Les alguazils et les familiers du saint-office se rangèrent respectueusement en apercevant le carrosse aux armes du roi et le cortége de Luis Alliaga. Celui-ci vit alors derrière les hommes vêtus de noir une trentaine de malheureux, pâles, amaigris, presque sans vêtement et enchaînés deux à deux.

— Qu’est-ce, monsieur l’alguazil ? demanda Piquillo au chef de la troupe.

— Des Maures que nous dirigeons sur Valence ; des Maures de l’Aragon et des deux Castilles qui sont en retard. Mais, que voulez-vous, mon révérend, on ne peut pas tout faire à la fois. Il y en avait tant de ces hérétiques ! on en trouve de tous les côtés, et il faudra encore bien des mois avant que l’ordonnance de Sa Majesté soit entièrement exécutée.

— Mais l’ordonnance du roi ne dit pas qu’ils seront, ainsi que des malfaiteurs, trainés et enchainés deux à eux.

— C’est vrai, mon révérend, mais c’est plus commode.

— Pour eux ?

— Non, pour nous ; ils sont ainsi plus faciles à garder.
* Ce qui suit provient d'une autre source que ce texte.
-- ==== Sys2Proof/Machine/Container.lean ====
section
/-! DEFINITION. The stages SERIALIZE and PARSE (spec/45_container.md, R165 to R173). -/

namespace Sys2Proof.Machine

/-- HDR: the 256 counters "as fixed-width (4-byte) big-endian unsigned integers in byte-value order" (R165). -/
def headerBytes (freq : Table Word) : List Byte :=
  freq.toList.flatMap bytesBe32

/-- The container (R80, R165): header, padding-count byte, payload, "with no separators". -/
def containerBytes (freq : Table Word) (pad : BitVec 3) (pay : List Byte) : List Byte :=
  headerBytes freq ++ pad.setWidth 8 :: pay

/-- SERIALIZE (R165): reads FREQ, PAD, PAY and PLEN, writes OBUF[0 .. 1024+PLEN] and CLEN; no faults of the
spec. -/
def execSerialize (s : State) : Host.Outcome State Fault Refusal :=
  match s.memWriteObuf 0 (containerBytes s.priv.freq s.priv.pad (s.priv.pay.take s.priv.plen)) with
  | none => .fault .obufRange
  | some s' => .next { s' with priv := { s'.priv with clen := Config.payloadOffset + s.priv.plen } }

/-- Counter s of a container in IBUF: `be32` of the bytes at 4s .. 4s+3 (R81, R171). -/
def State.counterAt (s : State) (k : Nat) : Word :=
  be32 (s.ibufByte (4 * k)) (s.ibufByte (4 * k + 1)) (s.ibufByte (4 * k + 2)) (s.ibufByte (4 * k + 3))

/-- The 256 counters of a container in IBUF (R171). -/
def State.counters (s : State) : Table Word := Table.tabulate s.counterAt

/-- PARSE (R170): reads IN_LEN and IBUF[0 .. IN_LEN-1], writes FREQ, PAD, PLEN and PAY; raises
MalformedContainer when IN_LEN < 1025, before reading anything, and when byte 1024 is above 7 (R173). -/
def execParse (s : State) : Host.Outcome State Fault Refusal :=
  if s.inLen.toNat < Config.minContainer then .next (s.raise .malformedContainer)
  else
    match s.memReadIbuf Config.payloadOffset (s.inLen.toNat - Config.minContainer) with
    | none => .fault .ibufRange
    | some pay =>
      if 7 < (s.ibufByte Config.padOffset).toNat then .next (s.raise .malformedContainer)
      else .next { s with priv := { s.priv with
        freq := s.counters
        pad := (s.ibufByte Config.padOffset).setWidth 3
        plen := s.inLen.toNat - Config.minContainer
        pay := pay } }

end Sys2Proof.Machine
end

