-- ==== Sys2Proof/WellFormed.lean ====
section
/-! DEFINITION. What a term must satisfy to be one the spec gives a meaning: an operation, a code, a host move
against the capacities of the machine. Each check is a Bool. -/

namespace Sys2Proof

/-- Every operation is well formed: none has an operand that could be out of range (R86, R87). -/
def Instr.wf : Instr → Bool
  | .compress => true
  | .decompress => true
  | .count => true
  | .build => true
  | .derive => true
  | .encode => true
  | .pack => true
  | .serialize => true
  | .parse => true
  | .unpack => true
  | .decode => true

/-- A code the block assigns, with the reserved bits as the host should write them: CMD with OP 1 or 2 and
CMD[31:4] = 0 (R87), a stage code 1 .. 9 (R88). -/
def CodeWord.wf : CodeWord → Bool
  | .cmd w => w == 1#32 || w == 2#32
  | .stage c => decide (1 ≤ c.toNat) && decide (c.toNat ≤ 9)

/-- The part of the host's duties that does not depend on the moment (R203, R245): a register number 0 .. 3,
an IN_LEN value at most IN_CAP, a buffer offset below the capacity, an input that fits IBUF. -/
def HostMove.wf (c : Caps) : HostMove → Bool
  | .reset => true
  | .wrReg n v => decide (n < 4) && (n != 2 || decide (v.toNat ≤ c.inCap.toNat))
  | .rdReg n => decide (n < 4)
  | .wrIbuf a _ => decide (a < c.inCap.toNat)
  | .rdIbuf a => decide (a < c.inCap.toNat)
  | .rdObuf a => decide (a < c.outCap)
  | .load bs => decide (bs.length ≤ c.inCap.toNat)
  | .move => true
  | .wait => true
  | .pass => true

end Sys2Proof
end

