-- ==== Sys2Proof/Certificates/Slice0/Obligations.lean ====
section
/-! DEFINITION. The statements for the provers. Each docstring names the rule of spec/ the statement formalises, or
says that it rests on a choice of the model and names the log entry. -/

open Sys2Proof Sys2Proof.Machine

/-! ### Reset, STATUS, codes -/

/-- R240, R241: asserting reset at any time, BUSY = 1 included, leaves STATUS, IN_LEN and OUT_LEN 0 and every
buffer byte and engine-private item unspecified (a free value). -/
def Obligations.ResetEventLeavesTheResetState : Prop :=
  ∀ (s : State) (rest : List HostMove), s.host = .reset :: rest →
    ∃ t, step s = .next t ∧ t.status = Status.zero ∧ t.status.word = 0 ∧ t.inLen = 0 ∧ t.outLen = 0 ∧
      (∀ a, t.ibufByte a = Config.freeIbuf s.draws a) ∧ (∀ a, t.obufByte a = Config.freeObuf s.draws a) ∧
      t.priv = Config.freePrivate (s.draws + 1) ∧ t.hidden = Config.freeHidden (s.draws + 2) ∧
      t.host = rest ∧ t.caps = s.caps

/-- R41 for the items it gives a value, and that the state after reset meets the invariant. -/
def Obligations.ResetStateMeetsTheInvariant : Prop :=
  State.reset.Inv ∧ State.reset.status.word = 0 ∧ State.reset.inLen = 0 ∧ State.reset.outLen = 0 ∧
    State.reset.host = []

/-- R24: the fields of the word a STATUS read returns, and its reserved bits, which read as 0. -/
def Obligations.StatusWordHoldsItsFields : Prop :=
  ∀ st : Status,
    st.word.getLsbD 0 = st.busy ∧ st.word.getLsbD 1 = st.done ∧ st.word.extractLsb' 2 3 = st.err ∧
      st.word.extractLsb' 5 3 = 0 ∧ st.word.extractLsb' 8 4 = st.stage ∧ st.word.extractLsb' 12 20 = 0

/-- R87, R88: a command word is decoded by its low four bits alone; encoding and decoding agree for every
operation and every value of the reserved field; each stage code has one operation. -/
def Obligations.CodesDecodeToTheirOperations : Prop :=
  (∀ w : Word,
    (decodeCmd w = .ok .compress ↔ w.toNat % 16 = 1) ∧ (decodeCmd w = .ok .decompress ↔ w.toNat % 16 = 2) ∧
    ((∃ e, decodeCmd w = .error e) ↔ w.toNat % 16 ≠ 1 ∧ w.toNat % 16 ≠ 2)) ∧
  (∀ rsv : BitVec 28, decodeCmd (cmdWord rsv 1#4) = .ok .compress ∧ decodeCmd (cmdWord rsv 2#4) = .ok .decompress) ∧
  (∀ i : Instr, decodeWord (encodeWord i) = .ok i) ∧
  (∀ (c : BitVec 4) (i : Instr), decodeStage c = .ok i → encodeWord i = .stage c)

/-- R87, R88, a few words written out: table words decode to the operation of their row, reserved ones to none. -/
def Obligations.SampleTableWordsDecode : Prop :=
  decodeTableWord 32 0x00000001 = some .compress ∧ decodeTableWord 32 0xFFFFFFF2 = some .decompress ∧
    decodeTableWord 32 0x00000005 = none ∧ decodeTableWord 8 0x1 = some .count ∧
    decodeTableWord 8 0x5 = some .pack ∧ decodeTableWord 8 0x9 = some .decode ∧ decodeTableWord 8 0xA = none

/-! ### The step -/

/-- R21, R88, R195, and the model's host moves (log 9): a step is the decoded operation. While BUSY = 1 and the
host has no move pending or passes, the step is exec of the stage STATUS.STAGE names, on the state with the hidden
registers free, followed by the sequencer; a write of a command word to CMD is exec of the command; an idle block
waits. -/
def Obligations.StepRunsTheDecodedOperation : Prop :=
  (∀ (s : State) (i : Instr), s.host = [] → s.status.busy = true → decodeStage s.status.stage = .ok i →
    step s = match exec i s.stirHidden with
      | .next s' => .next (s'.afterStage i)
      | .fault r => .fault r
      | .refused r => .refused r) ∧
  (∀ (s : State) (rest : List HostMove), s.host = .pass :: rest → step s = engineStep { s with host := rest }) ∧
  (∀ (s : State) (v : Len) (rest : List HostMove) (i : Instr), s.host = .wrReg 0 v :: rest →
    decodeCmd (v.setWidth 32) = .ok i → step s = exec i { s with host := rest }) ∧
  (∀ s : State, s.host = [] → s.status.busy = false → step s = .next s)

/-- The model's own placing of a table word (log 12, log 13): the very next step runs the operation the word
decodes to. -/
def Obligations.PlacedTableWordRuns : Prop :=
  ∀ (s : State) (nbits w : Nat) (i : Instr), decodeTableWord nbits w = some i →
    (8 < nbits → step (s.withFetchWord nbits w) = exec i { s.withFetchWord nbits w with host := s.host }) ∧
    (nbits ≤ 8 → (s.withFetchWord nbits w).status.busy = true ∧
      decodeStage (s.withFetchWord nbits w).status.stage = .ok i ∧
      step (s.withFetchWord nbits w) = engineStep { s.withFetchWord nbits w with host := s.host })

/-! ### Host moves -/

/-- R204. -/
def Obligations.CmdWriteWhileBusyIsIgnored : Prop :=
  ∀ (s : State) (v : Len) (rest : List HostMove), s.host = .wrReg 0 v :: rest → s.status.busy = true →
    step s = .next { s with host := rest }

/-- R205. -/
def Obligations.ReservedOpReportsIllegalCommand : Prop :=
  ∀ (s : State) (v : Len) (rest : List HostMove), s.host = .wrReg 0 v :: rest → s.status.busy = false →
    v.toNat % 16 ≠ 1 → v.toNat % 16 ≠ 2 →
    ∃ t, step s = .next t ∧ t.status = { busy := false, done := true, err := 7, stage := 0 } ∧ t.outLen = 0 ∧
      t.inLen = s.inLen ∧ t.ibuf = s.ibuf ∧ t.ibufSeed = s.ibufSeed ∧
      (∀ a, t.obufByte a = Config.freeObuf s.draws a) ∧ t.caps = s.caps ∧ t.host = rest ∧ t.rdata = s.rdata

/-- R195, R204: COMPRESS and DECOMPRESS start when the block is idle, with STATUS and OUT_LEN as R195 says, the
operands as they stand and OBUF unspecified; while BUSY = 1 they change nothing. -/
def Obligations.CommandsStartWhenIdle : Prop :=
  ∀ (s : State) (i : Instr) (op : Command) (c : BitVec 4),
    ((i = .compress ∧ op = .compress ∧ c = 1#4) ∨ (i = .decompress ∧ op = .decompress ∧ c = 7#4)) →
    (s.status.busy = true → exec i s = .next s) ∧
    (s.status.busy = false → ∃ t, exec i s = .next t ∧
      t.status = { busy := true, done := false, err := 0, stage := c } ∧ t.outLen = 0 ∧
      t.priv = { s.priv with op := op } ∧ t.inLen = s.inLen ∧ t.ibuf = s.ibuf ∧ t.ibufSeed = s.ibufSeed ∧
      t.input = s.input ∧ (∀ a, t.obufByte a = Config.freeObuf s.draws a) ∧
      t.caps = s.caps ∧ t.hidden = s.hidden ∧ t.host = s.host ∧ t.rdata = s.rdata)

/-- R22, R23, R203 and, for the reads R245 forbids (OUT_LEN, OBUF and IBUF with BUSY = 1, OBUF at or above OUT_LEN),
the model's choice of log 8, a free value: what the host reads. While BUSY = 0 a read of OUT_LEN delivers its value,
before any command has ended too (R69). A read changes nothing but the
value delivered (and, for a free value, the draw counter); writes of STATUS and OUT_LEN are ignored. -/
def Obligations.HostReadsDeliverTheirValue : Prop :=
  ∀ (s : State) (rest : List HostMove),
    (s.host = .rdReg 0 :: rest → step s = .next { s with host := rest, rdata := 0 }) ∧
    (s.host = .rdReg 1 :: rest → s.status.busy = false →
      step s = .next { s with host := rest, rdata := s.status.word.setWidth 40 }) ∧
    (s.host = .rdReg 2 :: rest → step s = .next { s with host := rest, rdata := s.inLen.setWidth 40 }) ∧
    (s.host = .rdReg 3 :: rest → s.status.busy = false → step s = .next { s with host := rest, rdata := s.outLen }) ∧
    (∀ a, s.host = .rdIbuf a :: rest → a < s.inCap → s.status.busy = false →
      step s = .next { s with host := rest, rdata := (s.ibufByte a).setWidth 40 }) ∧
    (∀ a, s.host = .rdObuf a :: rest → a < s.outCap → s.status.busy = false → a < s.outLen.toNat →
      step s = .next { s with host := rest, rdata := (s.obufByte a).setWidth 40 }) ∧
    (s.host = .rdReg 3 :: rest → s.status.busy = true →
      step s = .next { s with host := rest, rdata := Config.freeRead s.draws, draws := s.draws + 1 }) ∧
    (∀ a, s.host = .rdIbuf a :: rest → a < s.inCap → s.status.busy = true →
      step s = .next { s with host := rest, rdata := Config.freeRead s.draws, draws := s.draws + 1 }) ∧
    (∀ a, s.host = .rdObuf a :: rest → a < s.outCap → s.status.busy = true ∨ s.outLen.toNat ≤ a →
      step s = .next { s with host := rest, rdata := Config.freeRead s.draws, draws := s.draws + 1 }) ∧
    (∀ n v, s.host = .wrReg n v :: rest → n = 1 ∨ n = 3 → step s = .next { s with host := rest })

/-- R211: a STATUS read while a command runs returns BUSY 1, DONE 0, ERR 0 and the code of one of its stages. -/
def Obligations.StatusReadWhileBusyShowsAStage : Prop :=
  ∀ (s : State) (rest : List HostMove), s.RegsOk → s.status.busy = true → s.host = .rdReg 1 :: rest →
    ∃ c : BitVec 4, c ∈ s.priv.op.stages ∧
      step s = .next { s with
        host := rest, rdata := BitVec.ofNat 40 (1 + 256 * c.toNat), draws := s.draws + 1 }

/-- R22, R245 (U6, U7, U9), log 16: which moves are refused, and under which name: a register number above 3; an
IN_LEN value, a LOAD or a MOVE above IN_CAP; a buffer offset at or above its capacity; a write of IBUF or IN_LEN or a
LOAD while BUSY = 1; a MOVE while BUSY = 1. In particular every move that is not well formed is refused. The reads
R245 forbids are not among them: they complete (log 8, `HostReadsDeliverTheirValue`). -/
def Obligations.ListedHostMovesAreRefusedByName : Prop :=
  ∀ (s : State) (rest : List HostMove),
    (∀ n v, s.host = .wrReg n v :: rest → 4 ≤ n → step s = .refused .noSuchRegister) ∧
    (∀ n, s.host = .rdReg n :: rest → 4 ≤ n → step s = .refused .noSuchRegister) ∧
    (∀ v, s.host = .wrReg 2 v :: rest → s.status.busy = true → step s = .refused .busyWrite) ∧
    (∀ v, s.host = .wrReg 2 v :: rest → s.status.busy = false → s.inCap < v.toNat →
      step s = .refused .aboveCapacity) ∧
    (∀ a b, s.host = .wrIbuf a b :: rest → s.inCap ≤ a → step s = .refused .offsetRange) ∧
    (∀ a b, s.host = .wrIbuf a b :: rest → a < s.inCap → s.status.busy = true → step s = .refused .busyWrite) ∧
    (∀ a, s.host = .rdIbuf a :: rest → s.inCap ≤ a → step s = .refused .offsetRange) ∧
    (∀ a, s.host = .rdObuf a :: rest → s.outCap ≤ a → step s = .refused .offsetRange) ∧
    (∀ bs, s.host = .load bs :: rest → s.inCap < bs.length → step s = .refused .aboveCapacity) ∧
    (∀ bs, s.host = .load bs :: rest → bs.length ≤ s.inCap → s.status.busy = true →
      step s = .refused .busyWrite) ∧
    (s.host = .move :: rest → s.status.busy = true → step s = .refused .noResult) ∧
    (s.host = .move :: rest → s.status.busy = false → s.inCap < s.outLen.toNat →
      step s = .refused .aboveCapacity) ∧
    (∀ m, s.host = m :: rest → m.wf s.caps = false → ∃ r, step s = .refused r)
— Le roi n’entend pas non plus qu’ils soient ainsi presque nus. On les a donc dépouillés de leurs vêtements ?

— Pour voir, mon révérend, s’ils ne cachaient point sur eux de l’or ou des bijoux ; mais c’est une horreur ! ces Maures, qu’on disait si riches, n’ont rien, pas un maravédis !

— C’est tout simple, l’édit ne leur a-t-il point défendu, sous peine de mort, de rien emporter avec eux ?

— Oui, monseigneur, mais ces mécréants sont si obstinés, si endurcis, qu’ils ont caché ou enfoui tous leurs trésors ; on n’a trouvé presque rien, et ça sera perdu pour tout le monde.

— Ah ! dit Piquillo en lui-même, le duc de Lerma et Sandoval n’avaient pas pensé à cela.

Il fit ouvrir la portière de la voiture et descendit.